Pero, aunque fuertes con el testimonio de nuestras conciencias, y seguros de que hemos hecho en bien del Estado cuanto la situación de las cosas y las circunstancias han puesto a nuestro alcance, la patria y nuestro honor mismo exigen de nosotros la última prueba de nuestro celo, y nos persuaden dejar un mando, cuya continuación podrá acarrear nuevos disturbios y desavenencias.
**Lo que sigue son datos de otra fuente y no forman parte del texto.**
-- ==== Sys2Proof/Laws/Exec.lean ====
section
/-! SUPPORT. What each request can do, said once: the state it answers, as the events it makes (`State.did`), the `st` it
ends in and the response it gives. -/

namespace Sys2Proof.Machine

/-- XLATE (R128). -/
theorem exec_xlate (s : State) (P : Profile) (k : Nat) (hP : s.profile? = some P) :
    exec (.xlate k) s = .next (if P.pins < k then s.respond .errRange 0
      else s.respond .ok (BitVec.ofNat 32 (pinNumber (translatePin P k)))) := by
  simp only [exec, execXlate, withProfile_some s _ P hP, raise]
  split <;> rfl

/-- SELECT (R150). -/
theorem exec_select (s : State) (idx : Nat) :
    exec (.select idx) s = .next (if s.st ≠ .tristate then s.respond .errState 0
      else if s.cfg.catalog.length ≤ idx then s.respond .errRange 0 else { s with sel := idx }.respond .ok 0) := by
  simp only [exec, execSelect, raise]
  split
  · rfl
  · split <;> rfl

/-- TRISTATE (R170). -/
theorem exec_tristate (s : State) :
    exec .tristate s = .next (((s.did tristateEvents s.target).setSt .tristate).respond .ok 0) := by
  simp only [exec, execTristate, releaseFrom_did, tristateEvents]

/-- SETUP of a parallel profile (R160). -/
theorem exec_setup_parallel (s : State) (P : Profile) (hP : s.profile? = some P) (hs : s.st = .tristate)
    (hl : optLatch P = false) (hi : isIsp P = false) :
    exec .setup s = .next (((s.did (setupEvents P) s.target).setSt .ready).respond .ok 0) := by
  simp only [exec, execSetup, hs, ne_eq, not_true_eq_false, if_false, withProfile_some s _ P hP, hl, hi,
    Bool.false_eq_true, configure_did]
  rfl

/-- SETUP of an ISP profile (R160, R167). -/
theorem exec_setup_isp (s : State) (P : Profile) (hP : s.profile? = some P) (hs : s.st = .tristate)
    (hl : optLatch P = false) (hi : isIsp P = true) :
    ∃ e g, exec .setup s = .next (ispConclude e (s.did (setupEvents P ++ entryEvents P s.cfg e.e0 e.e1 e.e2 e.e3) g)) ∧
      (translatePin P (roleSdi P) = none → e = ⟨0x00#8, 0x00#8, 0x00#8, 0x00#8⟩) := by
  obtain ⟨e, g, h, hz⟩ := ispEnter_did P ((configure P s).setSt .ispHandshake)
  refine ⟨e, g, ?_, hz⟩
  simp only [exec, execSetup, hs, ne_eq, not_true_eq_false, if_false, withProfile_some s _ P hP, hl, hi, if_true,
    Bool.false_eq_true]
  rw [h]
  congr 1
  simp only [configure_did, ispConclude_eq, setSt_did, did_did]
  rfl

/-- SETUP of a profile with `OPT_LATCH` (R161). -/
theorem exec_setup_latch (s : State) (P : Profile) (hP : s.profile? = some P) (hs : s.st = .tristate)
    (hl : optLatch P = true) :
    exec .setup s = .next ({ s with refused := true }.respond .errUnsup 0) := by
  simp only [exec, execSetup, hs, ne_eq, not_true_eq_false, if_false, withProfile_some s _ P hP, hl, if_true, raise]

/-- SETUP outside `Tristate` (R275). -/
theorem exec_setup_refused (s : State) (hs : s.st ≠ .tristate) :
    exec .setup s = .next (s.respond .errState 0) := by
  simp only [exec, execSetup, hs, ne_eq, not_false_eq_true, if_true, raise]

/-- READ outside `Ready` (R275). -/
theorem exec_read_refused (s : State) (addr : Arg) (hs : s.st ≠ .ready) :
    exec (.read addr) s = .next (s.respond .errState 0) := by
  simp only [exec, execRead, hs, ne_eq, not_false_eq_true, if_true, raise]

/-- READ of a parallel profile (R180, R184). -/
theorem exec_read_parallel (s : State) (P : Profile) (addr : Arg) (hP : s.profile? = some P) (hs : s.st = .ready)
    (hi : isIsp P = false) (hw : P.dataWidth ≤ ndMax) (hN : 1 ≤ s.cfg.nSamples) :
    ∃ passes b g, exec (.read addr) s =
        .next ((s.did (addressEvents P addr ++ [.dly .prop] ++ passes.flatMap (passEvents P)) g).respond .ok
          (b.setWidth 32)) ∧
      Converges s.cfg.nSamples passes b ∧ ∀ x ∈ passes, PassByte P x := by
  obtain ⟨passes, g, hc, hp, h⟩ := parallelRead_did P hw addr s hN
  refine ⟨passes, _, g, ?_, hc, hp⟩
  simp only [exec, execRead, hs, ne_eq, not_true_eq_false, if_false, withProfile_some s _ P hP, readByte, hi,
    Bool.false_eq_true]
  rw [h]

/-- READ of an ISP profile (R180, R212). -/
theorem exec_read_isp (s : State) (P : Profile) (addr : Arg) (hP : s.profile? = some P) (hs : s.st = .ready)
    (hi : isIsp P = true) :
    ∃ r0 r1 r2 r3 g, exec (.read addr) s =
        .next ((s.did (frameEvents P s.cfg.ispBitCycles (readOpcode s.cfg addr) (readMiddle addr) (readLow addr)
          s.cfg.ispDummy r0 r1 r2 r3) g).respond .ok (r3.setWidth 32)) ∧
      (translatePin P (roleSdi P) = none → r3 = 0x00#8) := by
  obtain ⟨r0, r1, r2, g, h, hz⟩ := ispRead_did P addr s
  refine ⟨r0, r1, r2, _, g, ?_, hz⟩
  simp only [exec, execRead, hs, ne_eq, not_true_eq_false, if_false, withProfile_some s _ P hP, readByte, hi, if_true]
  rw [h]

/-- When the ISP requests are accepted (R201). -/
theorem ispAccepts_iff (P : Profile) (s : State) :
    ispAccepts P s = true ↔ isIsp P = true ∧ (s.st = .ready ∨ s.st = .faulted) := by
  simp [ispAccepts]

/-- ISP_CLOCK (R203). -/
theorem exec_ispClock (s : State) (P : Profile) (n : Nat) (hP : s.profile? = some P) :
    exec (.ispClock n) s = .next (if ispAccepts P s then (s.did (clockEvents P n) s.target).respond .ok 0
      else s.respond .errState 0) := by
  simp only [exec, execIspClock, withProfile_some s _ P hP, raise, auxClock_did]
  split <;> rfl

/-- ISP_XFER turned away (R201). -/
theorem exec_ispXfer_refused (s : State) (P : Profile) (b : Byte) (hP : s.profile? = some P)
    (h : ispAccepts P s = false) : exec (.ispXfer b) s = .next (s.respond .errState 0) := by
  simp only [exec, execIspXfer, withProfile_some s _ P hP, h, raise, Bool.false_eq_true, if_false]

/-- ISP_XFER (R207). -/
theorem exec_ispXfer (s : State) (P : Profile) (b : Byte) (hP : s.profile? = some P) (h : ispAccepts P s = true) :
    ∃ r g, exec (.ispXfer b) s =
        .next ((s.did (xferEvents P s.cfg.ispBitCycles b r) g).respond .ok (r.setWidth 32)) ∧
      (translatePin P (roleSdi P) = none → r = 0x00#8) := by
  obtain ⟨g, hg, hz⟩ := xfer_did P b s
  refine ⟨_, g, ?_, hz⟩
  simp only [exec, execIspXfer, withProfile_some s _ P hP, h, if_true]
  rw [hg]

/-- ISP_PROBE turned away (R201). -/
theorem exec_ispProbe_refused (s : State) (P : Profile) (hP : s.profile? = some P)
    (h : ispAccepts P s = false) : exec .ispProbe s = .next (s.respond .errState 0) := by
  simp only [exec, execIspProbe, withProfile_some s _ P hP, h, raise, Bool.false_eq_true, if_false]

/-- ISP_PROBE (R210). -/
theorem exec_ispProbe (s : State) (P : Profile) (hP : s.profile? = some P) (h : ispAccepts P s = true) :
    ∃ e g, exec .ispProbe s = .next (ispConclude e (s.did (entryEvents P s.cfg e.e0 e.e1 e.e2 e.e3) g)) ∧
      (translatePin P (roleSdi P) = none → e = ⟨0x00#8, 0x00#8, 0x00#8, 0x00#8⟩) := by
  obtain ⟨e, g, hg, hz⟩ := ispEnter_did P (s.setSt .ispHandshake)
  refine ⟨e, g, ?_, hz⟩
  simp only [exec, execIspProbe, withProfile_some s _ P hP, h, if_true]
  rw [hg]
  congr 1

/-- A list of samples of data pins and nothing else. -/
def OnlySamples (P : Profile) (es : List Event) : Prop :=
  ∀ e ∈ es, ∃ i p l, i < P.dataWidth ∧ translatePin P (nth P.dataPins i) = some p ∧ e = .smp p l

/-- A pass takes samples only, whatever the profile. -/
theorem sampleByte_samples (P : Profile) (s : State) :
    ∃ es g, (sampleByte P s).2 = s.did es g ∧ OnlySamples P es := by
  obtain ⟨ls, g, -, -, hs, -⟩ := samplePins_did P (passPins P) 0x00#8 s
  refine ⟨_, g, hs, ?_⟩
  intro e he
  simp only [List.mem_flatMap, mem_roleSample] at he
  obtain ⟨x, hx, p, hp, rfl⟩ := he
  have hm := (List.of_mem_zip hx).1
  simp only [passPins, List.mem_map, List.mem_range] at hm
  obtain ⟨i, hi, he⟩ := hm
  exact ⟨i, p, _, hi, by rw [he]; exact hp, rfl⟩

/-- The convergence loop takes samples only, whatever the profile. -/
theorem converge_samples (P : Profile) (n : Nat) (prev : Byte) (s : State) :
    ∃ es g, (converge P n prev s).2 = s.did es g ∧ OnlySamples P es := by
  induction n generalizing prev s with
  | zero => exact ⟨[], s.target, by simp [converge], by simp [OnlySamples]⟩
  | succ m ih =>
    obtain ⟨e1, g1, h1, o1⟩ := sampleByte_samples P s
    unfold converge
    split
    · exact ⟨e1, g1, h1, o1⟩
    · obtain ⟨e2, g2, h2, o2⟩ := ih (sampleByte P s).1 (sampleByte P s).2
      refine ⟨e1 ++ e2, g2, did_chain h1 h2, ?_⟩
      intro e he
      rcases List.mem_append.mp he with h | h
      · exact o1 e h
      · exact o2 e h

/-- A parallel read drives the address and then samples, whatever the profile and the parameters. -/
theorem parallelRead_samples (P : Profile) (addr : Arg) (s : State) :
    ∃ es g, (parallelRead P addr s).2 = s.did (addressEvents P addr ++ [.dly .prop] ++ es) g ∧ OnlySamples P es := by
  have h0 : (setAddress P addr s).delay .prop = s.did (addressEvents P addr ++ [.dly .prop]) s.target := by
    rw [setAddress_did, delay_did, did_did]; rfl
  obtain ⟨e1, g1, h1, o1⟩ := sampleByte_samples P ((setAddress P addr s).delay .prop)
  obtain ⟨e2, g2, h2, o2⟩ := converge_samples P (s.cfg.nSamples - 1)
    (sampleByte P ((setAddress P addr s).delay .prop)).1 (sampleByte P ((setAddress P addr s).delay .prop)).2
  refine ⟨e1 ++ e2, g2, did_chain h0 (did_chain h1 h2), ?_⟩
  intro e he
  rcases List.mem_append.mp he with h | h
  · exact o1 e h
  · exact o2 e h

/-- What a request can answer, from any state. -/
inductive ExecCase (s : State) : Instr → State → Prop
  /-- Turned away, nothing changed. -/
  | refused (i : Instr) (r : Status) (h : r = .errState ∨ r = .errRange) : ExecCase s i (s.respond r 0)
  /-- SETUP of a profile with `OPT_LATCH`. -/
  | latch (P : Profile) (hP : s.profile? = some P) (hs : s.st = .tristate) (hl : optLatch P = true) :
      ExecCase s .setup ({ s with refused := true }.respond .errUnsup 0)
  /-- SELECT. -/
  | select (idx : Nat) (hs : s.st = .tristate) (h : idx < s.cfg.catalog.length) :
      ExecCase s (.select idx) ({ s with sel := idx }.respond .ok 0)
  /-- XLATE. -/
  | xlate (k : Nat) (v : BitVec 32) : ExecCase s (.xlate k) (s.respond .ok v)
  /-- TRISTATE. -/
  | tristate : ExecCase s .tristate (((s.did tristateEvents s.target).setSt .tristate).respond .ok 0)
  /-- SETUP of a parallel profile. -/
  | setupParallel (P : Profile) (hP : s.profile? = some P) (hs : s.st = .tristate) (hl : optLatch P = false)
      (hi : isIsp P = false) : ExecCase s .setup (((s.did (setupEvents P) s.target).setSt .ready).respond .ok 0)
  /-- SETUP of an ISP profile. -/
  | setupIsp (P : Profile) (e : Echoes) (g : Target) (hP : s.profile? = some P) (hs : s.st = .tristate)
      (hl : optLatch P = false) (hi : isIsp P = true) :
      ExecCase s .setup (ispConclude e (s.did (setupEvents P ++ entryEvents P s.cfg e.e0 e.e1 e.e2 e.e3) g))
  /-- ISP_PROBE. -/
  | probe (P : Profile) (e : Echoes) (g : Target) (hP : s.profile? = some P) (hi : isIsp P = true)
      (hs : s.st = .ready ∨ s.st = .faulted) :
      ExecCase s .ispProbe (ispConclude e (s.did (entryEvents P s.cfg e.e0 e.e1 e.e2 e.e3) g))
  /-- READ of a parallel profile. -/
  | readParallel (P : Profile) (addr : Arg) (es : List Event) (g : Target) (v : BitVec 32) (hP : s.profile? = some P)
      (hs : s.st = .ready) (hi : isIsp P = false) (ho : OnlySamples P es) :
      ExecCase s (.read addr) ((s.did (addressEvents P addr ++ [.dly .prop] ++ es) g).respond .ok v)
  /-- READ of an ISP profile. -/
  | readIsp (P : Profile) (addr : Arg) (r0 r1 r2 r3 : Byte) (g : Target) (hP : s.profile? = some P)
      (hi : isIsp P = true) (hs : s.st = .ready) :
      ExecCase s (.read addr) ((s.did (frameEvents P s.cfg.ispBitCycles (readOpcode s.cfg addr) (readMiddle addr)
        (readLow addr) s.cfg.ispDummy r0 r1 r2 r3) g).respond .ok (r3.setWidth 32))
  /-- ISP_XFER. -/
  | xfer (P : Profile) (b r : Byte) (g : Target) (hP : s.profile? = some P) (hi : isIsp P = true)
      (hs : s.st = .ready ∨ s.st = .faulted) :
      ExecCase s (.ispXfer b) ((s.did (xferEvents P s.cfg.ispBitCycles b r) g).respond .ok (r.setWidth 32))
  /-- ISP_CLOCK. -/
  | clock (P : Profile) (n : Nat) (hP : s.profile? = some P) (hi : isIsp P = true)
      (hs : s.st = .ready ∨ s.st = .faulted) :
      ExecCase s (.ispClock n) ((s.did (clockEvents P n) s.target).respond .ok 0)

/-- With no active profile, the requests that would read it stop or are turned away before. -/
theorem withProfile_none (s : State) (f : Profile → Out) (h : s.profile? = none) :
    s.withProfile f = .fault .noActiveProfile := by
  simp [State.withProfile, h]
Sí, españoles; vuestro gobierno, que nada ha perdonado desde su instalación de cuanto ha creído que llenaba el voto público; que fiel distribuidor de cuantos recursos han llegado a sus manos, no les ha dado otro destino que las sagradas necesidades de la patria; que os ha manifestado sencillamente sus operaciones, y que ha dado la muestra más grande de desear vuestro bien en la convocación de Cortes, las más numerosas y libres que ha conocido la monarquía, resigna gustoso el poder y la autoridad que le confiasteis, y la traslada a las manos del Consejo de Regencia, que ha establecido por el decreto de este día. ¡Puedan vuestros nuevos gobernantes tener mejor fortuna en sus operaciones, y los individuos de la Junta Suprema no les envidiarán otra cosa que la gloria de haber salvado la patria y libertado a su rey!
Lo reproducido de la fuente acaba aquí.